Reproduce the records exactly, beginning with their first line and ending with the line that contains "A step never", and output nothing more.

Collected data entries

============

/-- Error entry (R176): a command that ends in phase `ERROR` leaves a code, `busy`, `done` and the three valid flags cleared. The
sink holds exactly what it held before and the bits of the command's completed write transactions, in their order; none of
its transactions is a close. (The record of transactions is the model's own, assumption 17.) -/
def Obligations.ErrorEntryClearsTheFlagsAndLeavesTheSinkOpen : Prop :=
  ∀ (i : Instr) (s t : State), s.isIdle → exec i s = .next t → t.phase = .error →
    t.err = true ∧ t.busy = false ∧ t.done = false ∧ t.freqValid = false ∧ t.treeValid = false ∧
    t.codesValid = false ∧ t.snk.closed = s.snk.closed ∧
    ∃ txs : List Tx, t.trace = s.trace ++ txs ∧ t.snk.bits = s.snk.bits ++ txs.flatMap Tx.written ∧ Tx.sinkClose ∉ txs

/-- A command raises only the kinds that the table of R171 gives it. -/
def Obligations.CommandsRaiseOnlyTheirKinds : Prop :=
  ∀ (i : Instr) (s t : State) (k : ErrKind), s.cfg.wf = true → s.isIdle → s.errCode = none → isCommand i = true →
    exec i s = .next t → t.errCode = some k → k ∈ mayRaise i

/-! ## Invariants and whole-machine rules -/

/-- Every step, of any state, keeps the agreement of the sequencer's registers (R11 to R13, R176). -/
def Obligations.StepKeepsSequencerOk : Prop :=
  ∀ s t : State, s.sequencerOk = true → step s = .next t → t.sequencerOk = true

/-- Every step keeps the invariant of a run: the flags agree, a command is atomic, a valid arena is one tree whose nodes are
the allocated entries, the code table is that tree's, the streams keep their form and the queue is empty between
commands (R6, R13, R17, R18, R41). -/
def Obligations.StepKeepsRunOk : Prop :=
  ∀ s t : State, s.runOk = true → step s = .next t → t.runOk = true

/-- Both invariants hold right after reset. -/
def Obligations.InvariantsHoldAtReset : Prop :=
  State.reset.sequencerOk = true ∧ State.reset.runOk = true

/-- A step never alters the configuration or the source's content, never takes a bit back from the sink and never reopens it,
unless the host opens another stream (R10, R41, R43, R44, R49; when it may is the model's choice, assumption 14). -/
def Obligations.StreamsAreReadAndAppendedOnly : Prop :=
  ∀ s t : State, step s = .next t →
    t.cfg = s.cfg ∧
    ((∀ b p a rest, s.pending ≠ .openSource b p a :: rest) → t.src.bits = s.src.bits) ∧
    ((∀ b c a rest, s.pending ≠ .openSink b c a :: rest) →
      (∃ more, t.snk.bits = s.snk.bits ++ more) ∧ (s.snk.closed = true → t.snk = s.snk))

/-- No command but CLEAR reads or writes the selector: with another selector it does the same and leaves it (R21, R186). -/
def Obligations.CommandsNeitherReadNorWriteTheSelector : Prop :=
  ∀ (i : Instr) (s : State) (x : BitVec 10), i ≠ .clear →
    exec i { s with sel := x } = mapNext (fun t => { t with sel := x }) (exec i s) ∧
    (∀ t, exec i s = .next t → t.sel = s.sel)

/-- The count of the end-of-stream symbol reads 1 in every state (R14). -/
def Obligations.EndOfStreamCountIsHardwired : Prop :=
  ∀ s : State, s.freqAt 256 = 1#32 ∧ s.counts.length = 257 ∧ s.counts[256]? = some 1#32

/-! ## The register port -/

/-- The bits of `STATUS` (R65), and the reads of the registers that are not windows: `CMD` 0, `STATUS`, `ERR`, `SEL`, `MAGIC_REG`,
the reserved ones 0; such a read changes nothing but the value on the port (R60, R61, R66, R156). That `STATUS` and `ERR`
show the registers as they stand while busy too, where the spec leaves the value open (U3), is the model's choice
(assumption 22). -/
def Obligations.StatusAndPlainRegistersRead : Prop :=
  (∀ s : State,
    s.statusWord.getLsbD 0 = s.busy ∧ s.statusWord.getLsbD 1 = s.done ∧ s.statusWord.getLsbD 2 = s.err ∧
    s.statusWord.getLsbD 3 = s.freqValid ∧ s.statusWord.getLsbD 4 = s.treeValid ∧
    s.statusWord.getLsbD 5 = (s.treeValid && decide (s.treeOrigin = .parsed)) ∧
    s.statusWord.getLsbD 6 = s.codesValid ∧ s.statusWord.getLsbD 7 = false ∧
    s.statusWord.extractLsb' 8 4 = s.phase.code ∧ s.statusWord.extractLsb' 12 52 = 0#52) ∧
  (∀ (s : State) (a : BitVec 5) (rest : List HostAction), s.pending = .read a :: rest →
    (a = 0x00#5 → step s = .next { s with pending := rest, rdata := 0#64 }) ∧
    (a = 0x01#5 → step s = .next { s with pending := rest, rdata := s.statusWord }) ∧
    (a = 0x02#5 → step s = .next { s with pending := rest, rdata := s.errCodeBits.setWidth 64 }) ∧
    (a = 0x04#5 → step s = .next { s with pending := rest, rdata := s.sel.setWidth 64 }) ∧
    (a = 0x0D#5 → step s = .next { s with pending := rest, rdata := s.cfg.magic.setWidth 64 }) ∧
    (14 ≤ a.toNat → step s = .next { s with pending := rest, rdata := 0#64 }))

/-- A defined window shows the selected table entry in the fields of R61, and the read changes nothing else (R67, R68). -/
def Obligations.DefinedWindowsShowTheTables : Prop :=
  ∀ (s : State) (a : BitVec 5) (rest : List HostAction), s.pending = .read a :: rest → s.busy = false →
    (a = 0x03#5 → s.treeValid = true →
      ∃ v, step s = .next { s with pending := rest, rdata := v } ∧
        v.toNat = s.root.toNat + 1024 * s.nodeCount.toNat) ∧
    (a = 0x05#5 → s.freqValid = true → s.sel.toNat ≤ 256 →
      step s = .next { s with pending := rest, rdata := (s.freqAt s.sel.toNat).setWidth 64 }) ∧
    (a = 0x06#5 → s.treeValid = true → s.sel.toNat < s.nodeCount.toNat →
      ∃ v, step s = .next { s with pending := rest, rdata := v } ∧
        v.toNat = (s.nodeAt s.sel).leaf.toNat + 2 * (s.nodeAt s.sel).sym.toNat
          + 2 ^ 10 * (s.nodeAt s.sel).left.toNat + 2 ^ 20 * (s.nodeAt s.sel).right.toNat) ∧
    (a = 0x07#5 → s.treeValid = true → s.sel.toNat < s.nodeCount.toNat →
      step s = .next { s with pending := rest, rdata := (s.nodeAt s.sel).weight.setWidth 64 }) ∧
    (a = 0x08#5 → s.codesValid = true → s.sel.toNat ≤ 256 →
      step s = .next { s with pending := rest, rdata := (s.codeLenAt s.sel.toNat).setWidth 64 }) ∧
    (∀ j : Nat, j < 4 → a.toNat = 9 + j → s.codesValid = true → s.sel.toNat ≤ 256 →
      ∃ v, step s = .next { s with pending := rest, rdata := v } ∧
        ∀ b : Nat, b < 64 → v.getLsbD b = (s.codeBitsAt s.sel.toNat).getLsbD (64 * j + b))

/-- A window read while its table is not valid, while busy, or with the selector out of range completes with a free value and
changes nothing else of the machine (R68, U4; the draw counter is the model's own, assumptions 5, 7). -/
def Obligations.UndefinedWindowsGiveAFreeValue : Prop :=
  ∀ (s : State) (a : BitVec 5) (rest : List HostAction), s.pending = .read a :: rest →
    ((a = 0x03#5 ∧ (s.busy = true ∨ s.treeValid = false)) ∨
      (a = 0x05#5 ∧ (s.busy = true ∨ s.freqValid = false ∨ 256 < s.sel.toNat)) ∨
      ((a = 0x06#5 ∨ a = 0x07#5) ∧ (s.busy = true ∨ s.treeValid = false ∨ s.nodeCount.toNat ≤ s.sel.toNat)) ∨
      ((8 ≤ a.toNat ∧ a.toNat ≤ 12) ∧ (s.busy = true ∨ s.codesValid = false ∨ 256 < s.sel.toNat))) →
    step s = .next { s with pending := rest, rdata := freeRead a s.freeCount, freeCount := s.freeCount + 1 }

/-- `SEL` takes the low ten bits of what is written, at any time; a write to any other register but `CMD` is ignored (R61,
R156). -/
def Obligations.RegisterWritesReachOnlyTheSelector : Prop :=
  ∀ (s : State) (a : BitVec 5) (v : Reg) (rest : List HostAction), s.pending = .write a v :: rest →
    (a = selAddr → step s = .next { s with pending := rest, sel := v.setWidth 10 }) ∧
    (a ≠ selAddr → a ≠ cmdAddr → step s = .next { s with pending := rest })

/-! ## The streams -/

/-- What `SinkWrite(n, v)` appends, `SrcRead(n)` reads back as the low `n` bits of `v`, from any position (R42, R44); the bytes of a
file are its bits, most significant first (R41, R46). -/
def Obligations.ReadsGiveBackWhatWasWritten : Prop :=
  (∀ (n : Nat) (v : BitVec 32) (s t u : State) (before after : List Bool),
    1 ≤ n → n ≤ 32 → s.sinkReady → sinkWrite n v s = .ok () t →
    u.sourceReady → t.snk.bits = s.snk.bits ++ before → u.src.rest = before ++ after →
    ∃ u', srcRead n u = .ok (some (BitVec.ofNat 32 (v.toNat % 2 ^ n))) u' ∧ u'.src.rest = after ∧
      u'.src.pos = u.src.pos + n) ∧
  (∀ (bytes : List (BitVec 8)) (tail : List Bool), tail.length < 8 → bytesOf (bitsOfBytes bytes ++ tail) = bytes)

============

__Answer area__:
/-- Error entry (R176): a command that ends in phase `ERROR` leaves a code, `busy`, `done` and the three valid flags cleared. The
sink holds exactly what it held before and the bits of the command's completed write transactions, in their order; none of
its transactions is a close. (The record of transactions is the model's own, assumption 17.) -/
def Obligations.ErrorEntryClearsTheFlagsAndLeavesTheSinkOpen : Prop :=
  ∀ (i : Instr) (s t : State), s.isIdle → exec i s = .next t → t.phase = .error →
    t.err = true ∧ t.busy = false ∧ t.done = false ∧ t.freqValid = false ∧ t.treeValid = false ∧
    t.codesValid = false ∧ t.snk.closed = s.snk.closed ∧
    ∃ txs : List Tx, t.trace = s.trace ++ txs ∧ t.snk.bits = s.snk.bits ++ txs.flatMap Tx.written ∧ Tx.sinkClose ∉ txs

/-- A command raises only the kinds that the table of R171 gives it. -/
def Obligations.CommandsRaiseOnlyTheirKinds : Prop :=
  ∀ (i : Instr) (s t : State) (k : ErrKind), s.cfg.wf = true → s.isIdle → s.errCode = none → isCommand i = true →
    exec i s = .next t → t.errCode = some k → k ∈ mayRaise i

/-! ## Invariants and whole-machine rules -/

/-- Every step, of any state, keeps the agreement of the sequencer's registers (R11 to R13, R176). -/
def Obligations.StepKeepsSequencerOk : Prop :=
  ∀ s t : State, s.sequencerOk = true → step s = .next t → t.sequencerOk = true

/-- Every step keeps the invariant of a run: the flags agree, a command is atomic, a valid arena is one tree whose nodes are
the allocated entries, the code table is that tree's, the streams keep their form and the queue is empty between
commands (R6, R13, R17, R18, R41). -/
def Obligations.StepKeepsRunOk : Prop :=
  ∀ s t : State, s.runOk = true → step s = .next t → t.runOk = true

/-- Both invariants hold right after reset. -/
def Obligations.InvariantsHoldAtReset : Prop :=
  State.reset.sequencerOk = true ∧ State.reset.runOk = true

/-- A step never alters the configuration or the source's content, never takes a bit back from the sink and never reopens it,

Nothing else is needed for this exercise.